* HP Proliant Servers + intel_idle = NMI on MWAIT instructions
@ 2015-01-26 12:45 Rafael David Tinoco
0 siblings, 0 replies; only message in thread
From: Rafael David Tinoco @ 2015-01-26 12:45 UTC (permalink / raw)
To: Len Brown; +Cc: linux-acpi, linux-pm
Len and others,
Over the past few months I've been given several core dumps related to
NMIs occurring in HP Proliant DL360 and DL380 servers and kernels 3.11
and 3.13. I'd like to share what I'm seeing and to ask feedback
regarding this. It looks like HP Proliant servers are deeply based in
ACPI C-states table for their power management and, with intel_idle
ignoring those tables, they can't proper handle MWAIT instructions
generated from intel_idle (if I'm interpreting this correctly).

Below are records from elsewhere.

-- ==== Sys2Proof/Machine/Carto.lean ====
section
/-! DEFINITION. The Cartographer: what it checks in a region before it translates it, the sheets it builds and the fault
points it places (R130-R141, R333-R335, R439-R443). -/

namespace Sys2Proof.Machine

/-! ## What a trigger reads and writes (R130, R137) -/

/-- Whether an operation reads its latches b and c whatever its mode, by unit and trigger code. -/
def triggerReads (u : Unit13) (code : BitVec 5) : Bool × Bool :=
  let k := code.toNat
  match u with
  | .INT => (k ≠ 17, k = 21 || k = 23)
  | .BIT => (k ≠ 15, k = 11 || k = 12 || k = 13)
  | .BRC => ([6, 7, 9].contains k, false)
  | .SYS => ([5, 6, 7, 17].contains k, false)
  | .VAI => (k ≠ 10, false)
  | .VFP => (!([12, 13, 16].contains k), [7, 8, 9].contains k)
  | .VPM => ([4, 7, 14, 15].contains k, false)
  | .SFN => (false, false)
  | .MTX => ([8, 10, 11, 13].contains k, false)
  | .LDS => (!([6, 8].contains k), [5, 11].contains k)
  | .XFR => ([4, 8, 10, 12, 13, 14].contains k, false)
  | .PKT => ([4, 6, 7, 9, 10].contains k, [5, 7].contains k)
  | .ATM => (true, k = 11)

/-- Whether an operation may write its result ports y and z. -/
def triggerWrites (u : Unit13) (code : BitVec 5) : Bool × Bool :=
  let k := code.toNat
  match u with
  | .INT | .BIT | .VAI | .VFP | .SFN | .ATM => (true, false)
  | .VPM => (true, k = 13 || k = 14)
  | .BRC => (false, false)
  | .SYS => ([4, 6, 7].contains k, false)
  | .MTX => ([5, 7, 12].contains k, false)
  | .LDS => ([4, 6, 8, 10, 12].contains k, false)
  | .XFR => ([6, 13].contains k, false)
  | .PKT => ([4, 8].contains k, false)

/-- Whether a trigger counts as a gated entry and as a reservation, under a known mode or, under none, every reading at
once (R335, R337, R338). -/
def triggerCounts (u : Unit13) (code : BitVec 5) (m : Option (BitVec 32)) : Nat × Nat :=
  let k := code.toNat
  match u with
  | .BRC => (if k = 12 then 1 else 0, 0)
  | .SYS => (if [13, 15, 17].contains k then 1 else 0, 0)
  | .LDS =>
    if [5, 7, 9, 11, 13, 14, 15].contains k then (1, 0)
    else if k = 6 ∨ k = 8 then (0, match m with | some x => if (bits x 13 2 : BitVec 2) = 1 then 1 else 0 | none => 1)
    else (0, 0)
  | .XFR => (if [4, 5, 7, 8, 10, 11, 12, 14].contains k then 1 else 0, if k = 13 then 1 else 0)
  | .PKT => (if [5, 7, 9, 10].contains k then 1 else 0, 0)
  | .ATM => match m with
    | some x => if x.getLsbD 17 then (1, 0) else (0, 1)
    | none => (1, 1)
  | _ => (0, 0)

/-! ## Checking a region (R439) -/

/-- What is known at a group of a region: the latches and result ports written so far, the mode latches whose value the
text gives, whether a loop's length is fixed, and the counts of R335. -/
structure Scan where
  latched : List (BitVec 6 × BitVec 5) := []
  results : List (BitVec 6 × BitVec 5) := []
  modes : List (BitVec 6 × Option (BitVec 32)) := []
  loopLen : Bool := false
  gated : Nat := 0
  resv : Nat := 0
  deriving DecidableEq, Repr

/-- Whether a move is an unguarded immediate. -/
def GMove.fixed (m : GMove) : Bool := m.form ≠ 0 && m.n = 0 && m.g = 0

/-- The mode of a site as the text gives it: 0 at the region's start. -/
def Scan.mode (st : Scan) (ix : BitVec 6) : Option (BitVec 32) :=
  match st.modes.find? fun e => e.1 == ix with | some e => e.2 | none => some 0

/-- The scan once a group's moves to latches are made (R130, step 3). -/
def Scan.latch (st : Scan) (ms : List GMove) : Scan :=
  ms.foldl (fun st m => match portOf m.dst with
    | some (u, ix, code) =>
      if code.toNat < 3 then
        { st with latched := (ix, code) :: st.latched
                  loopLen := if u = .BRC ∧ code = 1 then m.fixed else st.loopLen }
      else if code = 3 then { st with modes := (ix, if m.fixed then some (m.imm.setWidth 32) else none) :: st.modes }
      else { st with latched := (ix, 0) :: st.latched }
    | none => st) st
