/-- tclk (R263): a reserving operation (R338). A page fault of its fetch names the failing 64 KiB unit (R442, R444). -/
def semTclk (f : Form) (s : State) : Sem :=
  let x := fetchArgs ⟨.XFR, 13, 0x29, 0, 1, .mk true⟩ {} f s.core
  let n := x.b64.toNat
  let (cs, _, es) := rangeConds s .fetch x.a64 n
  let cs := cs.map fun k => if k.cls = 0x21 then { k with tinfo := k.tinfo &&& ~~~(0xFFFF : Word) } else k
  { block := x.block
    conds := x.conds ++ cs
    eff := fun t =>
      let t := t.keepTlb t.cur es
      if n = 0 then effY x 1 0 t
      else match t.lockCode t.cur x.a64 n with
        | none => effY x 1 1 t
        | some (t, locks) => (effY x 1 0 t).onCore fun c => match c.sheet with
          | some sh => c.setSheet (some { sh with
              newLocks := sh.newLocks ++ locks.map fun e => { die := dieOf t.cur, entry := e }
              firstResv := if locks = [] then sh.firstResv else some (sh.firstResv.getD t.plat.cycle) })
          | none => c }

/-- tculk (R263). -/
def semTculk (f : Form) (s : State) : Sem :=
  let x := fetchArgs ⟨.XFR, 14, 0x2a, 0, 1, .mk false⟩ {} f s.core
  let (cs, _, es) := rangeConds s .read x.a64 x.b64.toNat
  { block := x.block
    conds := x.conds ++ cs
    eff := fun t => ((effNone x t).keepTlb t.cur es).onCore fun c =>
      if x.b64 = 0 then c else c.gate (.tculk x.a64 x.b64.toNat) }

/-! ## Pinned copies and freezes (R350-R352) -/

/-- The padded latency of one side of a copy. -/
def State.copyLeg (s : State) (n : CoreNo) (e : CopyEntry) (sp : BitVec 2) (a : Word) (k : AccKind) : Nat :=
  if sp = 0 then
    match translateRange s n e.tenant e.priv a (ccLen e.cmd) k with
    | .ok (runs, _) => padOf runs
    | .error _ => 768
  else if sp = 1 then 4
  else if a.toNat / 2 ^ 24 = clusterOf n then 14
  else 112

/-- The core-domain cycle in which a pinned copy completes: its commit, its two latencies and its length. -/
def State.copyDueAt (s : State) (n : CoreNo) (e : CopyEntry) : Option Nat :=
  e.due.map fun t => t + s.copyLeg n e (ccSsp e.cmd) (ccSrc e.cmd) .read + s.copyLeg n e (ccDsp e.cmd) (ccDst e.cmd) .write +
    (ccLen e.cmd + 63) / 64

/-- The padded latency of a stream element by space (R351), in memory that of package memory. -/
def streamPad (sp : BitVec 2) : Nat := match sp with | 0 => 768 | 1 => 4 | _ => 14

/-- The padded latency of an element at an address, by where it lies (R351). -/
def State.elementPad (s : State) (n : CoreNo) (c : Core) (d : BitVec 256) (a : Word) : Nat :=
  if sdSpace d = 0 then match translateRange s n c.tenant c.priv a (sdBytes d) .read with
    | .ok (runs, _) => padOf runs
    | .error _ => 768
  else streamPad (sdSpace d)

/-- Whether a pinned copy's time has come. -/
def State.copyRipe (s : State) (n : CoreNo) (e : CopyEntry) : Bool :=
  match s.copyDueAt n e with | some t => decide (t ≤ s.plat.cycle - (s.coreAt n).frozen) | none => false

/-- Whether a pinned copy of a core's task is late (R352). -/
def State.lateCopy (s : State) (n : CoreNo) : Bool :=
  let c := s.coreAt n
  c.copyQ.any fun e => !e.armed && e.owner = c.creg crSAVEA && s.copyRipe n e

/-- Whether a result of a pinned core has not landed at its padded latency (R352). -/
def State.lateResult (s : State) (n : CoreNo) : Bool :=
  let c := s.coreAt n
  let now := s.plat.cycle - c.frozen
  let passed (d : Option Nat) : Bool := match d with | some t => decide (t ≤ now) | none => false
  c.pin && c.outst.any fun o => match o.awaits with | .ready _ d | .read _ d | .atomic _ d => passed d

/-- Whether a pinned core is frozen by a result or copy that has not arrived at its padded latency (R350, R352). -/
def State.mustFreeze (s : State) (n : CoreNo) : Bool := s.lateResult n || ((s.coreAt n).pin && s.lateCopy n)

end Sys2Proof.Machine
end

One of the stack traces (3.11.0-19):
crash> bt
PID: 0 TASK: ffffffff81c14440 CPU: 0 COMMAND: "swapper/0"
#0 [ffff880fffa07c40] machine_kexec at ffffffff8104b391
#1 [ffff880fffa07cb0] crash_kexec at ffffffff810d5fb8
#2 [ffff880fffa07d80] panic at ffffffff81730335
#3 [ffff880fffa07e00] hpwdt_pretimeout at ffffffffa00988b5 [hpwdt]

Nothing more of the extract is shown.